Прошу прощения за то, что привычная многим история открытия, сделанного Флемингом, не выдержала критической проверки; мне она нравится, и я хотел бы, чтобы она оказалась правдивой; но даже будь она правдива, эта история мало что могла бы сообщить нам об удаче в научных исследованиях. Флеминг был человеком тонкого душевного склада, его приводили в ужас гангрена, язвы и раны на телах солдат, участвовавших в Первой мировой войне. Фенольные антисептики, практически единственное лекарство тех лет, быстро вымывались кровотоком, да и вредили тканям сильнее, чем бактерии, тем самым усугубляя ранения. Поэтому смело можно предположить, что Флеминг четко представлял себе преимущества антибактериальной субстанции, не наносящей урона тканям.
Не будет методологическим преувеличением сказать, что Флеминг в конце концов открыл пенициллин, потому что хотел его открыть. Тысяча людей могли наблюдать ровно то же самое, что наблюдал он, и не сделать из этого наблюдения никаких полезных выводов; а вот Флеминг сделал – потому что был готов к такому выводу. Удаче почти всегда предшествуют некие ожидания, которые ее как бы стимулируют. Хорошо известно высказывание Пастера «Фортуна благоволит подготовленному уму», а Фонтенель замечал: «Ces hasards ne sont que pour ceux qui fouent bien» («Удача благосклонна лишь к тем, кто хорошо играет»).

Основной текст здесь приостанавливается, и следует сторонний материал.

/-- A measured edge of cam c (R120 to R123). Where coarse edges give the position and no predictor state exists, the angle
is the one that ANGLE shows (log 16). -/
def measureEdge (c : Fin 4) (rise : Bool) (t : Tb) (s : State) : State :=
  let x := s.cpc.cams[c]
  let st := effSync s
  let cam := s.cams[c]
  if !(cpsLive s && bit x.cfg 0 && !s.flt.safe && (st == .confirm || st == .sync)) then s
  else
    let c16 := cyc16 s.wheel.cfg
    let a := if bareNow s then bareAng s c16 t else edgeAng c16 (edgePred (effPred s) (effPrev s) t) t
    let (j, ph, unm) := phaseOf c16 cam.tol a rise cam.edges s.free
    let y := if unm then x else matchEdge ph x
    let s := updCpc c (fun _ => y) { s with free := s.free + 1 }
    let s := setIntIf (y.out != x.out) 6 s
    let w1 := c.val + 4 * j + b2n rise 6 + b2n unm 7 + b2n y.out 8 + 32768
    pushPhase ⟨i16 ph, w16 w1, tbLo t, cycOf s t⟩ s

/-! ### Angle windows (R126 to R130) -/

/-- One window replaced by a function of itself. -/
def updWin (w : Fin 8) (f : Win → Win) (s : State) : State := { s with cpc := { s.cpc with wins := vupd s.cpc.wins w f } }

/-- The span of a window in ticks (R126). -/
def winSpan (c : Nat) (x : WinLive) : Nat :=
  let d := (x.stop + c - x.start % c) % c
  if d = 0 then c else d

/-- The distance of strobe k from a_0 (R126). -/
def strobeAt (c : Nat) (x : WinLive) (k : Nat) : Nat := k * winSpan c x / x.count

/-- The window runs (R127). -/
def winRuns (s : State) (x : Win) : Bool :=
  x.live.en && cpsLive s && s.sys.oe && !s.dbg.ptest && !s.flt.safe && (effSync s == .sync || (effSync s == .limp && x.live.limp))

/-- A pass ends or is abandoned: a copy that waited takes effect (R129, R130). A new START has not been crossed yet
(R127). -/
def endPass (x : Win) : Win :=
  let l := x.copy.getD x.live
  let y : Win := { x with active := false, dueAt := [], live := l, copy := none }
  if l.start = x.live.start then y else { y with cross := false, sinceCross := none }

/-- Passes of windows that no longer run are abandoned (R129). -/
def windowsCheck (s : State) : State :=
  { s with cpc := { s.cpc with wins := vmapi (fun _ (x : Win) => if x.active && !winRuns s x then endPass x else x) s.cpc.wins } }

/-- Strobes that have fallen due by the travel so far, as of this tick (R127). -/
def dueStrobes (c : Nat) (tb : Tb) (x : Win) : Win :=
  if x.active then
    let n := ((List.range x.live.count).filter fun k => decide (strobeAt c x.live k ≤ x.trav)).length
    { x with dueAt := x.dueAt ++ List.replicate (n - (x.k + x.dueAt.length)) tb }
  else x

/-- Net forward travel after a tick: a small backward step counts against it (R127). -/
def travel (c prev now t : Nat) : Nat :=
  let d := (now + c - prev % c) % c
  if 2 * d < c then t + d else t - (c - d)

/-- The angle stands at or past a_0, within half a cycle (R127). -/
def pastStart (c start a : Nat) : Bool := decide (2 * ((a + c - start % c) % c) < c)

/-- A window's account of one TB tick (R127). An ANGLE that has jumped, because it counts from something else now, has not
moved forward: it crosses nothing, and the travel since the last crossing is not known (log 30). -/
def winTick (c : Nat) (jump : Bool) (prev now : Nat) (tb : Tb) (x : Win) : Win :=
  let since := if jump then none else x.sinceCross.map (travel c prev now)
  let hit := !jump && pastStart c x.live.start now && !pastStart c x.live.start prev
  let fresh := match since with
    | some d => decide (c ≤ 2 * d)
    | none => true
  let x := { x with cross := hit && fresh, sinceCross := if hit && fresh then some 0 else since, trav := if x.active then travel c prev now x.trav else x.trav }
  dueStrobes c tb x

/-- Window w begins a pass in this tick (R127). -/
def duePass (s : State) (w : Fin 8) : Bool := s.cpc.wins[w].cross && winRuns s s.cpc.wins[w] && !s.cpc.wins[w].active

/-- A pass begins: strobe 0 and what the angle has passed are due (R127). -/
def opPassStart (w : Fin 8) (s : State) : State :=
  let c := cycC s.wheel.cfg
  updWin w (fun x => dueStrobes c s.clk.tb { x with cross := false, active := true, k := 0, trav := (s.sched.nowAngle + c - x.live.start % c) % c, dueAt := [] }) s

/-- WINDOW_PASS_START (R127). -/
def execWindowPassStart (w : Fin 8) (s : State) : Host.Outcome State Fault Refusal :=
  .next (if duePass s w then opPassStart w s else s)

/-- CSTB is not free for a window strobe: less than 40 ticks since its last action, or an armed STROBE fewer than
40 ticks ahead (R128). -/
def cstbBusy (s : State) : Bool :=
  (match s.cpc.lastStrobe with
    | some t => decide (tbSince t s.clk.tb < 40)
    | none => false) ||
  s.sched.slots.toList.any fun x => x.st == .armed && x.live.act == 6 && decide (tbSince s.clk.tb x.atb < 40)

/-- The head of a window's due strobes. -/
def winHead (s : State) (w : Fin 8) : Option Tb :=
  let x := s.cpc.wins[w]
  if x.active && winRuns s x && !cstbBusy s then x.dueAt.head? else none

/-- A strobe of window w is due in this tick and may issue (R128). -/
def dueStrobe (s : State) (w : Fin 8) : Bool := winHead s w == some s.clk.tb

/-- A strobe of window w that waited may issue now (R128). -/
def dueDelayed (s : State) (w : Fin 8) : Bool :=
  match winHead s w with
  | some t => t != s.clk.tb
  | none => false

/-- A window strobe issues; the last one ends the pass (R128, R129). DESIGN CHOICE (log 30): WSTAT next k keeps its value
after a pass, COUNT after a complete one, which R138 does not say. -/
def opStrobe (w : Fin 8) (dly : Bool) (s : State) : State :=
  updWin w (fun x =>
    let x := { x with k := x.k + 1, dueAt := x.dueAt.drop 1 }
    if x.live.count ≤ x.k then endPass x else x) (issueStrobe w.val dly s)

/-- WINDOW_STROBE (R128). -/
def execWindowStrobe (w : Fin 8) (s : State) : Host.Outcome State Fault Refusal :=
  .next (if dueStrobe s w then opStrobe w false s else s)

/-- DELAYED_STROBE_ISSUE (R128). -/
def execDelayedStrobeIssue (w : Fin 8) (s : State) : Host.Outcome State Fault Refusal :=
  .next (if dueDelayed s w then opStrobe w true s else s)

/-- The staged fields of a window with this WCTL word (R126, R138). -/
def winStaged (x : Win) (v : Word) : WinLive :=
  { start := x.w0.toNat + 65536 * fld x.w2 0 4, stop := x.w1.toNat + 65536 * fld x.w2 4 4, count := fld x.w2 8 8, en := bit v 0, limp := bit v 1 }

/-- A write of WCTL, with APPLY or without (R130). -/
def writeWctl (w : Fin 8) (v : Word) (s : State) : State :=
  let s := updWin w (fun x => { x with w3 := v &&& 3 }) s
  if !bit v 2 then s
  else
    let x := s.cpc.wins[w]
    let c := cycC s.wheel.cfg
    let n := winStaged x v
    if n.count = 0 || decide (c ≤ n.start) || decide (c ≤ n.stop) then updWin w (fun x => { x with bad := true }) s
    else if !n.en || !x.active then updWin w (fun x => { endPass { x with copy := some n } with bad := false }) s
    else updWin w (fun x => { x with copy := some n, bad := false }) s

/-- The image permits writes of these words of window CPC (R384). -/
def cpcWritable (s : State) (off : Nat) : Bool :=
  let m := vget s.sec.img 30 0
  if off < 32 then bit m (off / 8) else if off < 96 then bit m (4 + (off - 32) / 8) else bit m 12

/-- A write of an RW word of window CPC (R138). -/
def writeCpc (off : Nat) (v : Word) (s : State) : State :=
  if h : off < 32 then
    let c : Fin 4 := ⟨off / 8, by omega⟩
    match off % 8 with
    | 0 => updCpc c (fun x =>
        let v := v &&& 0xFF3F
        let x := if bit v 0 && !bit x.cfg 0 then resetAvg x else x
        let x := if !bit v 5 then { x with out := false } else x
        { x with cfg := v }) s
    | 1 => updCpc c (fun x => { x with target := v }) s
    | 2 => updCpc c (fun x => { x with band := v &&& 0x7FFF }) s
    | _ => s
  else if h : 32 ≤ off ∧ off < 96 then
    let w : Fin 8 := ⟨(off - 32) / 8, by omega⟩
    match off % 8 with
    | 0 => updWin w (fun x => { x with w0 := v }) s
    | 1 => updWin w (fun x => { x with w1 := v }) s
    | 2 => updWin w (fun x => { x with w2 := v }) s
    | 3 => writeWctl w v s
    | _ => s
  else if off = 96 then { s with cpc := { s.cpc with clat := fld v 0 10 } }
  else if off = 97 then { s with cpc := { s.cpc with cvthr := fld v 0 7, phthr := fld v 8 6 } }
  else s

/-- A host or debug write of window CPC under gating and the image (R330, R389). -/
def hostCpcWrite (p : Path) (off : Nat) (v : Word) (s : State) : State :=
  if !winOpen s 7 then s
  else if !blkOn s .cps then gateEvent .cps true 7 s
  else if 512 ≤ off then s
  else if !cpcWritable s off then deny p 2 7 s
  else writeCpc off v s

/-- WINDOW_APPLY (R130). -/
def execWindowApply (w : Fin 8) (v : Word) (s : State) : Host.Outcome State Fault Refusal :=
  .next (windowWrite (.windowApply w v) 7 (32 + 8 * w.val + 3) (hostCpcWrite .host (32 + 8 * w.val + 3) (v ||| 4)) s)

/-! ### Converter results (R131 to R133) -/

/-- The TB value from which a strobe claims a frame (R132). After a write of CVCFG the outstanding strobes use the new CLAT:
the spec does not say which one they use (DESIGN CHOICE, log 30). -/
def claimAt (s : State) (x : Strobe) : Tb := tbAdd x.issue s.cpc.clat

/-- A converter entry: result, SEQ, angle and tags (R133, R139), with source 10 for ERR 1 and 2 (R132). -/
def convEntry (x : Strobe) (err : Nat) (result : Word) (s : State) : State :=
  let (q, s) := takeSeq rankConv s
  let w3 := x.angle / 65536 + 16 * x.src + 256 * err + b2n x.dly 10 + b2n x.cyc0 11 + 32768
  let s := pushConv ⟨result, q, w16 x.angle, w16 w3⟩ s
  if err = 1 || err = 2 then setInt 7 (raise 10 0 (w16 err) s) else s

/-- The strobes, oldest first, whose search was over when a frame began at t (R132). -/
def expired (s : State) (t : Tb) : List Strobe := s.cpc.strobes.takeWhile fun x => tbGe t (tbAdd (claimAt s x) 51)

/-- The strobes, oldest first, whose claims a frame that began at t serves: it began within 50 ticks of the claim point
(R132). -/
def claimants (s : State) (t : Tb) : List Strobe :=
  (s.cpc.strobes.drop (expired s t).length).takeWhile fun x => tbGe t (claimAt s x)

/-- The line of CDAT after a frame (R131, R148). DESIGN CHOICE (log 30): a malformed frame on CDAT counts FERR and raises
nothing by itself, since source 11 names a sense line; R131 says of R147 only that it handles malformed frames. -/
def cdatFrame (s : State) (b : FrameBits) : Line :=
  let l := lineStart s.clk.fcyc s.cdat
  if frameBad b false then
    let l := lineMissing { l with ferr := satInc l.ferr 65535 }
    if 3 ≤ l.missing then { l with wbrk := true, wbrkAt := s.clk.tb } else l
  else lineValid s.clk.tb b l

/-- A frame on CDAT completes; it began 40 ticks before (R131 to R133). -/
def opConverterFrame (x : BitVec 82) (s : State) : State :=
  let b := parseFrame (frameOf x)
  if !frameBegins x || !hunting s.clk.fcyc s.cdat || b.start then s
  else
    let was := s.cdat.wbrk
    let es := expired s (s.clk.tb - 40)
    let cs := if was then [] else claimants s (s.clk.tb - 40)
    let l := cdatFrame s b
    let s := { s with cdat := l, cpc := { s.cpc with strobes := s.cpc.strobes.drop (es.length + cs.length) } }
    let s := if l.wbrk && !was then raise 9 0 0 s else s
    let s := foldSt es (fun y t => convEntry y 2 0 t) s
    let err := if frameBad b false then 1 else 0
    let r : Word := if err = 1 then 0 else b.result
    match cs with
    | [] => s
    | x :: rest => foldSt rest (fun y t => convEntry y 3 r t) (convEntry x err r s)

/-- CONVERTER_ENTRY (R133), with the samples of the frame. -/
def execConverterEntry (x : BitVec 82) (s : State) : Host.Outcome State Fault Refusal :=
  .next (if cpsLive s then opConverterFrame x s else s)

/-- The search of the oldest strobe is over (R132). -/
def dueSearch (s : State) : Bool :=
  cpsLive s && match s.cpc.strobes with
    | x :: _ => tbGe s.clk.tb (tbAdd (claimAt s x) 50)
    | [] => false

/-- No frame can have begun in time for the oldest strobe: CDAT is in wire break, or a frame that began within the 50 ticks
would have completed (R132, R146; log 10). -/
def searchSure (s : State) : Bool :=
  cpsLive s && match s.cpc.strobes with
    | x :: _ => s.cdat.wbrk || tbGe s.clk.tb (tbAdd (claimAt s x) 91)
    | [] => false

/-- CONVERTER_SEARCH_TIMEOUT (R132). -/
def execConverterSearchTimeout (s : State) : Host.Outcome State Fault Refusal :=
  .next (match s.cpc.strobes with
    | x :: rest => if dueSearch s then convEntry x 2 0 { s with cpc := { s.cpc with strobes := rest } } else s
    | [] => s)

/-! ### Window CPC (R138) -/

/-- A read of window CPC (R138). -/
def readCpc (off : Nat) (s : State) : Word × State :=
  if h : off < 32 then
    let x := s.cpc.cams[off / 8]
    (match off % 8 with
    | 0 => x.cfg
    | 1 => x.target
    | 2 => x.band
    | 3 => i16 (sar x.acc 8)
    | 4 => i16 x.lastph
    | 5 => w16 (b2n x.out 0 + b2n x.valid 1 + 256 * x.cnt)
    | _ => 0, s)
  else if h : 32 ≤ off ∧ off < 96 then
    let x := s.cpc.wins[(off - 32) / 8]
    (match off % 8 with
    | 0 => x.w0
    | 1 => x.w1
    | 2 => x.w2
    | 3 => x.w3
    | 4 => w16 (b2n x.active 0 + b2n x.copy.isSome 1 + b2n x.bad 2 + 256 * x.k)
    | _ => 0, s)
  else if off = 96 then (w16 s.cpc.clat, s)
  else if off = 97 then (w16 (s.cpc.cvthr + 256 * s.cpc.phthr), s)
  else if off = 98 then readBufStat true s
  else if off = 99 then readBufStat false s
  else if 128 ≤ off ∧ off < 256 then readPop false (off % 4) s
  else if 256 ≤ off ∧ off < 512 then readPop true (off % 4) s
  else (0, s)

/-- What the block drops at a fast-datapath reset: averages, passes and outstanding strobes (R137). -/
def cpsFastReset (s : State) : State :=
  let s := resetAverages s
  { s with cpc := { s.cpc with strobes := [], wins := vmapi (fun _ x => if x.active then endPass x else x) s.cpc.wins } }

/-- Safe-state entry: measuring and windows stop and the outstanding strobes are discarded (R137). -/
def cpsSafe (s : State) : State :=
  { s with cpc := { s.cpc with strobes := [], wins := vmapi (fun _ x => if x.active then endPass x else x) s.cpc.wins } }

end Sys2Proof.Machine
end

В истории открытия пенициллина, впрочем, имеется несомненное (и единственное) проявление удачи, к которому никак нельзя было в ту пору мысленно подготовиться заранее, поскольку это стало известно лишь сравнительно недавно: большинство антибиотиков чрезвычайно токсичны, ведь они вмешиваются в бактериальный метаболизм, который затрагивает и бактерии, и обычные клетки. Актиномицин Д служит здесь хорошим примером, ибо он вмешивается в процесс ДНК-зависимого синтеза РНК. В силу того что используется общий клеточный механизм, актиномицин Д воздействует как на бактерии, так и на обычные клетки. Пенициллин же не токсичен: он оказывает действие только на метаболизм бактерий.